Your goal:
Starting with the line that contains "decode 0b0101000100100000 = some", set down each line through the end of the entries below, exactly and with nothing added.
....................
-- ==== Sys2Proof/Certificates/Slice0/Obligations.lean ====
section
/-! DEFINITION. The statements for the provers, in the order of the spec's files. -/

open Sys2Proof Sys2Proof.Machine

/-! ## Reset and program load -/

/-- `10_state.md` R41, `70_reset_and_hazards.md` R250, `20_memory.md` R57: whatever the state was, a reset that can sample
its inputs gives every piece of state the value of the reset table, the 80 font bytes included, and samples the inputs.
The glyph bytes are the spec's entry G7; KEY, STACK, WAITREG and the record are its decision D20. That the random source is
a count and a function of it (the clause on `nextDraw`) is log entry 5, and that the sampled configuration stands in a field
(the last clause) is log entry 7. -/
def Obligations.ResetGivesEveryPieceItsResetValue : Prop :=
  ∀ (s : State) (inputs : ConfigInputs), inputs.quirkResetVfOnShift = false →
    ∃ t, s.deliver (.reset inputs) = .next t ∧
      (∀ r, t.reg r = 0) ∧ t.i = 0 ∧ t.pc = 0x200 ∧ t.dt = 0 ∧ t.st = 0 ∧ t.sp = 0 ∧
      (∀ j : Fin 16, t.stack[j] = 0) ∧
      (∀ a, a ≤ 0xFFF → a < 0x050 ∨ 0x09F < a → t.readByte a = 0) ∧
      (List.range 80).map (fun k => t.readByte (0x050 + k)) =
        [0xF0, 0x90, 0x90, 0x90, 0xF0, 0x20, 0x60, 0x20, 0x20, 0x70, 0xF0, 0x10, 0xF0, 0x80, 0xF0,
         0xF0, 0x10, 0xF0, 0x10, 0xF0, 0x90, 0x90, 0xF0, 0x10, 0x10, 0xF0, 0x80, 0xF0, 0x10, 0xF0]
        ++ [0xF0, 0x80, 0xF0, 0x90, 0xF0, 0xF0, 0x10, 0x20, 0x40, 0x40, 0xF0, 0x90, 0xF0, 0x90, 0xF0,
         0xF0, 0x90, 0xF0, 0x10, 0xF0, 0xF0, 0x90, 0xF0, 0x90, 0x90, 0xE0, 0x90, 0xE0, 0x90, 0xE0]
        ++ [0xF0, 0x80, 0x80, 0x80, 0xF0, 0xE0, 0x90, 0x90, 0x90, 0xE0, 0xF0, 0x80, 0xF0, 0x80, 0xF0,
         0xF0, 0x80, 0xF0, 0x80, 0x80] ∧
      (∀ row col, t.pixel row col = false) ∧ (∀ k, t.keyDown k = false) ∧
      t.status = .running ∧ t.waitReg = 0 ∧ t.fault = none ∧
      t.nextDraw = Config.rndByte inputs.randomSeed 0 ∧
      t.config = ⟨inputs.quirkWrapSprites, inputs.permissiveUnknownOpcode, inputs.randomSeed⟩

/-- `00_scope.md` R7 (the spec's decision D9): a reset that samples `quirk_reset_vf_on_shift` = true is refused by name.
That the refusal falls on the reset is the model's choice, log entry 4. -/
def Obligations.ResetRefusesTheUndefinedShiftQuirk : Prop :=
  ∀ (s : State) (inputs : ConfigInputs), inputs.quirkResetVfOnShift = true →
    s.deliver (.reset inputs) = .refused .quirkResetVfOnShift

/-- `70_reset_and_hazards.md` R256: in its window, a load of more than 3584 bytes is answered ProgramTooLarge; any other
copies byte k to 0x200 + k and changes nothing else. The port, its being open before and its closing are the model's choice,
log entry 3. -/
def Obligations.LoadProgramCopiesTheBytesOrIsTooLarge : Prop :=
  ∀ (s : State) (bytes : List Byte), s.loadOpen = true →
    (3584 < bytes.length → s.deliver (.loadProgram bytes) = .fault .programTooLarge) ∧
    (bytes.length ≤ 3584 → ∃ t, s.deliver (.loadProgram bytes) = .next t ∧
      (∀ (k : Nat) (h : k < bytes.length), t.readByte (0x200 + k) = bytes[k]) ∧
      (∀ a, a < 0x200 ∨ 0x200 + bytes.length ≤ a → t.readByte a = s.readByte a) ∧
      t = { s with mem := t.mem, loadOpen := false })

/-- `70_reset_and_hazards.md` R258 (the spec's decision D30): the first `step` and the first load end the time for a
load, no event but a reset brings that time back, and a load outside it is refused by name. The field that says so is the
model's, log entry 3. -/
def Obligations.LoadIsRefusedAfterTheFirstStepOrLoad : Prop :=
  (∀ (s : State) (bytes : List Byte), s.loadOpen = false →
    s.deliver (.loadProgram bytes) = .refused .loadOutsideContract) ∧
  (∀ s t : State, s.status = .running → s.deliver .step = .next t → t.loadOpen = false) ∧
  (∀ (s t : State) (bytes : List Byte), s.deliver (.loadProgram bytes) = .next t → t.loadOpen = false) ∧
  (∀ (s t : State) (e : Event), (∀ inputs, e ≠ .reset inputs) → s.loadOpen = false → s.deliver e = .next t →
    t.loadOpen = false)

/-! ## Encoding -/

/-- `30_encoding.md` R74, R75: words written out from the table decode to the instructions they stand for, at least one of
each family 0 to F, and illegal words of `95_test_vectors.md` (E1 to E23) to none. -/
def Obligations.WordsOfTheTableDecodeAsTheTableSays : Prop :=
  decode 0b0000000011100000 = some .cls ∧ decode 0b0000000011101110 = some .ret ∧
  decode 0b0001111111111111 = some (.jp 0xFFF) ∧ decode 0b0010001100000000 = some (.call 0x300) ∧
  decode 0b0011000100010000 = some (.seImm 1 0x10) ∧ decode 0b0100111011110000 = some (.sneImm 0xE 0xF0) ∧
  decode 0b0111001100000001 = some (.addImm 3 1) ∧ decode 0b1001110101000000 = some (.sneReg 0xD 4) ∧
  decode 0b1011010000110010 = some (.jpV0 0x432) ∧
  decode 0b0101000100100000 = some (.seReg 1 2) ∧ decode 0b0110101000101111 = some (.ldImm 0xA 0x2F) ∧
  decode 0b1000000100100111 = some (.subn 1 2) ∧ decode 0b1000000100101110 = some (.shl 1 2) ∧
  decode 0b1010101111001101 = some (.ldI 0xBCD) ∧ decode 0b1101000100100000 = some (.drw 1 2 0) ∧
  decode 0b1110000110011110 = some (.skp 1) ∧ decode 0b1100001000001111 = some (.rnd 2 0x0F) ∧
  decode 0b1111111101100101 = some (.ldVxMem 0xF) ∧ decode 0b1111000100001010 = some (.ldVxK 1) ∧
  decode 0x0000 = none ∧ decode 0x00FF = none ∧ decode 0x0123 = none ∧ decode 0x5121 = none ∧ decode 0x8128 = none ∧
  decode 0x912F = none ∧ decode 0xE19D = none ∧ decode 0xF175 = none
....................
Solution to this exercise:
  decode 0b0101000100100000 = some (.seReg 1 2) ∧ decode 0b0110101000101111 = some (.ldImm 0xA 0x2F) ∧
  decode 0b1000000100100111 = some (.subn 1 2) ∧ decode 0b1000000100101110 = some (.shl 1 2) ∧
  decode 0b1010101111001101 = some (.ldI 0xBCD) ∧ decode 0b1101000100100000 = some (.drw 1 2 0) ∧
  decode 0b1110000110011110 = some (.skp 1) ∧ decode 0b1100001000001111 = some (.rnd 2 0x0F) ∧
  decode 0b1111111101100101 = some (.ldVxMem 0xF) ∧ decode 0b1111000100001010 = some (.ldVxK 1) ∧
  decode 0x0000 = none ∧ decode 0x00FF = none ∧ decode 0x0123 = none ∧ decode 0x5121 = none ∧ decode 0x8128 = none ∧
  decode 0x912F = none ∧ decode 0xE19D = none ∧ decode 0xF175 = none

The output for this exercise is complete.